SEBI has actually authorized tightening of norms for usage of proceeds from IPOsMumbai: Markets regulator Securities and Exchange Board of India (SEBI) has authorized tightening of rules for use of profits from preliminary public offers (IPOs), even as it cleared a series of changes in various guidelines.
The relocation has actually come at a time when more than 60 public issues have hit the main market in 2021 and business have raised more than Rs 1.18 lakh crore through them.SEBI has actually decided to limit the quantum of issue proceeds a business can use for unidentified inorganic growth.The modifications were effected throughout the conference of the regulator's board, which was held in Mumbai on Tuesday.Amendments will also be effected to cap the number of shares that can be used by offering shareholders and to increase the lock-in duration for shares subscribed by anchor investors.The market regulator likewise decided to put a cap on the usage of issue earnings for unknown future acquisitions and limited the variety of shares that can be used by selling shareholders.SEBI chairman Ajay Tyagi asserted that the regulator has no intention to control the prices of IPOs in any way.

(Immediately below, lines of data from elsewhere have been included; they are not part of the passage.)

-- ==== Sys2Proof/Machine/TraversalIsland.lean ====
section
/-!
DEFINITION. The traversal island (R170 to R178, R296, R297, R393): format slots, request blocks, node visits of rays and
walks, replies, march cells, ends of requests, and poisoned node lines.
-/
namespace Sys2Proof.Machine

/-! ## Request blocks (R296) -/

/-- Whether a request block's fields are in range; kinds 1 ray, 2 walk, 3 march. -/
def trBlockOk (kind : Nat) (b : List Byte) : Bool :=
  byteAt b 0x30 ≤ 3 && byteAt b 0x31 ≤ 3 && zeroAt b 0x32 14
    && match kind with
      | 1 => fieldAt b 0x28 8 % 32 = 0
      | 2 => byteAt b 0x10 ≤ 2 && (byteAt b 0x10 ≠ 2 || zeroAt b 0x0C 4) && zeroAt b 0x11 15 && zeroAt b 0x28 8
      | _ =>
        [0x20, 0x22, 0x24].all (fun off => fieldAt b off 2 ≥ 1) && 1 ≤ byteAt b 0x26 && byteAt b 0x26 ≤ 8
          && zeroAt b 0x27 1 && flt32 0 (wordAt b 0x28) && zeroAt b 0x2C 4

/-- The ray of a request, with its t1 as lowered so far. -/
def TrReq.ray (r : TrReq) : Ray := ⟨vecAt r.block 0, vecAt r.block 0x10, wordAt r.block 0x0C, r.t1⟩
/-- The queue of its words. -/
def TrReq.outQ (r : TrReq) : Nat := byteAt r.block 0x30
/-- The queue of its replies. -/
def TrReq.inQ (r : TrReq) : Nat := byteAt r.block 0x31
/-- The result address of a ray. -/
def TrReq.resultAt (r : TrReq) : Nat := fieldAt r.block 0x28 8
/-- The lattice of a march. -/
def TrReq.lattice (r : TrReq) : Lattice :=
  ⟨(fieldAt r.block 0x20 2, fieldAt r.block 0x22 2, fieldAt r.block 0x24 2), wordAt r.block 0x28⟩
/-- Cells that a march keeps ahead. -/
def TrReq.window (r : TrReq) : Nat := byteAt r.block 0x26
/-- The ticket as a word. -/
def TrReq.ticketWord (r : TrReq) : Word := BitVec.ofNat 32 r.ticket

/-- A request at its start. -/
def TrReq.start (ticket kind : Nat) (c : Cmd) (b f : List Byte) : TrReq :=
  let r : TrReq := { (default : TrReq) with
    ticket := ticket
    kind := kind
    cmd := c
    block := b
    fmt := f
    t1 := wordAt b 0x1C }
  if kind = 3 then
    let s := r.ray.slab r.lattice.box
    let t := fmax32 s.1 (wordAt b 0x0C)
    { r with moving := !r.ray.misses s, tIn := t, cell := r.lattice.cellAt r.ray t }
  else { r with stack := [(fieldAt b 0x20 8, if kind = 1 then wordAt b 0x0C else 0, 0, false)] }

/-! ## The island's requests -/

/-- The request of a ticket. -/
def State.ray? (s : State) (cl ticket : Nat) : Option TrReq := (s.cluster cl).rays.find? (·.ticket == ticket)
/-- Changes the request of a ticket. -/
def State.updRay (s : State) (cl ticket : Nat) (f : TrReq → TrReq) : State :=
  s.updCluster cl fun c => { c with rays := updateIf (·.ticket == ticket) f c.rays }
/-- A ticket is freed. -/
def State.freeRay (s : State) (cl ticket : Nat) : State :=
  s.updCluster cl fun c => { c with rays := c.rays.filter (·.ticket != ticket) }

/-- The island loads a node format (R170, R297); every poisoned line leaves the node cache (R393). -/
def State.takeFmt (s : State) (cl core : Nat) (c : Cmd) : State :=
  match s.engRead core (baseOf c.ops) 32 with
  | .error (code, a) => s.cmdFault c code a
  | .ok f =>
    let s := s.updCluster cl fun k => { k with nodePoison := [] }
    if fmtOk f then s.updCluster cl fun k => { k with fmts := k.fmts.setIfInBounds (bitsOf c.word 4 3) (some f) }
    else s.cmdFault c 0x60 (baseOf c.ops)

/-- Whether another walk or march uses a token queue (R297). -/
def State.queueBusy (s : State) (cl q : Nat) (c : Cmd) : Bool :=
  (s.cluster cl).rays.any fun r => r.kind ≠ 1 && r.outQ = q && r.cmd.group ≠ c.group

/-- The island takes a ray, walk or march (R296, R297): a free ticket goes to the destination. A replay keeps the ticket
that it has. None where the request waits. -/
def State.takeTraversal (s : State) (cl core kind ticket : Nat) (c : Cmd) : Option State :=
  match blockAddr (baseOf c.ops), s.engRead core (baseOf c.ops) 64 with
  | some f, _ => some (s.cmdFault c f.1 f.2)
  | none, .error (code, a) => some (s.cmdFault c code a)
  | none, .ok b =>
    if !trBlockOk kind b then some (s.cmdFault c 0x40 (baseOf c.ops))
    else
      let slot := (s.cluster cl).fmts.getD (bitsOf c.word 4 3) none
      if kind ≠ 3 && slot.isNone then some (s.cmdFault c 0x60 (baseOf c.ops))
      else if kind ≠ 1 && s.queueBusy cl (byteAt b 0x30) c then none
      else
        match (s.cluster cl).rays.find? (·.cmd.group == c.group) with
        | some old => some (s.updRay cl old.ticket fun _ => TrReq.start old.ticket kind c b (slot.getD []))
        | none =>
          if ticket ≥ 1024 || (s.ray? cl ticket).isSome then none
          else
            let r := TrReq.start ticket kind c b (slot.getD [])
            some ((s.updCluster cl fun k => { k with rays := k.rays ++ [r] }).answerCmd c [r.ticketWord])

/-- The island takes a `tr.res` (R297). None where another waits for the same record. -/
def State.takeRes (s : State) (cl : Nat) (c : Cmd) : Option State :=
  match s.ray? cl (c.ops.getD 0 0).toNat with
  | some r =>
    if r.kind ≠ 1 || r.resultAt ≠ 0 then some (s.cmdFault c 0x40 0)
    else if r.res.isSome then none
    else some (s.updRay cl r.ticket fun r => { r with res := some c })
  | none => some (s.cmdFault c 0x40 0)

/-! ## Ends of requests (R176 to R178, R281, R393) -/

/-- A walk or march ends with one word of tag 3, and its ticket is freed. -/
def State.endTokens (s : State) (cl : Nat) (r : TrReq) (w : Word) : State :=
  (s.emitEdge cl 4 r.outQ [(w, 3)]).freeRay cl r.ticket
/-- A request ends with a status of R176. -/
def State.endRequest (s : State) (cl : Nat) (r : TrReq) (status : Nat) : State :=
  if r.kind = 1 then s.updRay cl r.ticket fun r => { r with state := .ended, status := status, stack := [] }
  else s.endTokens cl r (BitVec.ofNat 32 status)
/-- A late fault of a request: it waits for its replay, which runs it from its root. -/
def State.rayFault (s : State) (cl : Nat) (r : TrReq) (code addr : Nat) : State :=
  (s.updRay cl r.ticket fun r => { r with state := .stalled }).cmdFault { r.cmd with dst := .none } code addr

/-- What reading a node or leaf gives: its bytes, a fault, or a poisoned line (R393). -/
inductive NodeRead where
  | bytes (bs : List Byte)
  | fault (code addr : Nat)
  | poisoned (sectors : List Nat) (addr : Nat)
  deriving DecidableEq, Repr

/-- The firing steps of its cluster after which a poisoned line has left the node cache (R393). -/
def nodePoisonSteps : Nat := 2 ^ 16
/-- Whether a line stands poisoned in the node cache of a cluster. -/
def State.nodePoisoned (s : State) (cl sec : Nat) : Bool :=
  match (s.cluster cl).nodePoison.find sec with
  | some since => decide (s.clusterSteps cl < since + nodePoisonSteps)
  | none => false

/-- A read of a node or a leaf record through the node cache. -/
def State.nodeRead (s : State) (core va n : Nat) : NodeRead :=
  match s.readPieces core va n with
  | .error (code, a) => .fault code a
  | .ok ps =>
    let sectors := ps.flatMap fun p => touchedSectors p.key p.len
    if sectors.any (s.nodePoisoned (coreCluster core)) then .poisoned [] va
    else
      match s.engRead core va n with
      | .ok bs => .bytes bs
      | .error (code, a) =>
        if code = 0x20 then
          .poisoned (ps.flatMap fun p => (touchedSectors p.key p.len).filter fun sec =>
            (s.placePoison (coreCluster core) (sec * 64) p.policy 64).isSome) a
        else .fault code a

We are not into approving the rates IPOs or getting into IPO valuation.
What I stated recently was that whatever is the rate got to that should be better disclosed in the offer file.
Moreover price discovery is a function of the market, and that is how it works internationally too.
Cost discovery is a function of the market which is how it works globally also, Mr Tyagi clarified while addressing an interview after the board meeting.The regulator has actually likewise chosen to bring under tracking, the funds scheduled for general business purposes and extended anchor investors' lock-in period to 90 days.SEBI has likewise chosen to modify the allocation method for non-institutional financiers (NIIs).
Apart from this, changes have actually also been cleared for regulations governing foreign portfolio financiers, alternative investment funds (AIFs), shared funds, settlement proceedings and others.SEBI has likewise chosen to present provisions relating to consultation or re-appointment of persons who fail to get chosen as directors, consisting of as whole time directors or managing directors or supervisors, at the basic conference of a noted entity.
Appointment or a re-appointment of any person, consisting of as a Managing Director or a Whole Time Director or a Supervisor, who was earlier turned down by the investors at a general conference, shall be done just with the prior approval of the shareholders, SEBI said in a statement.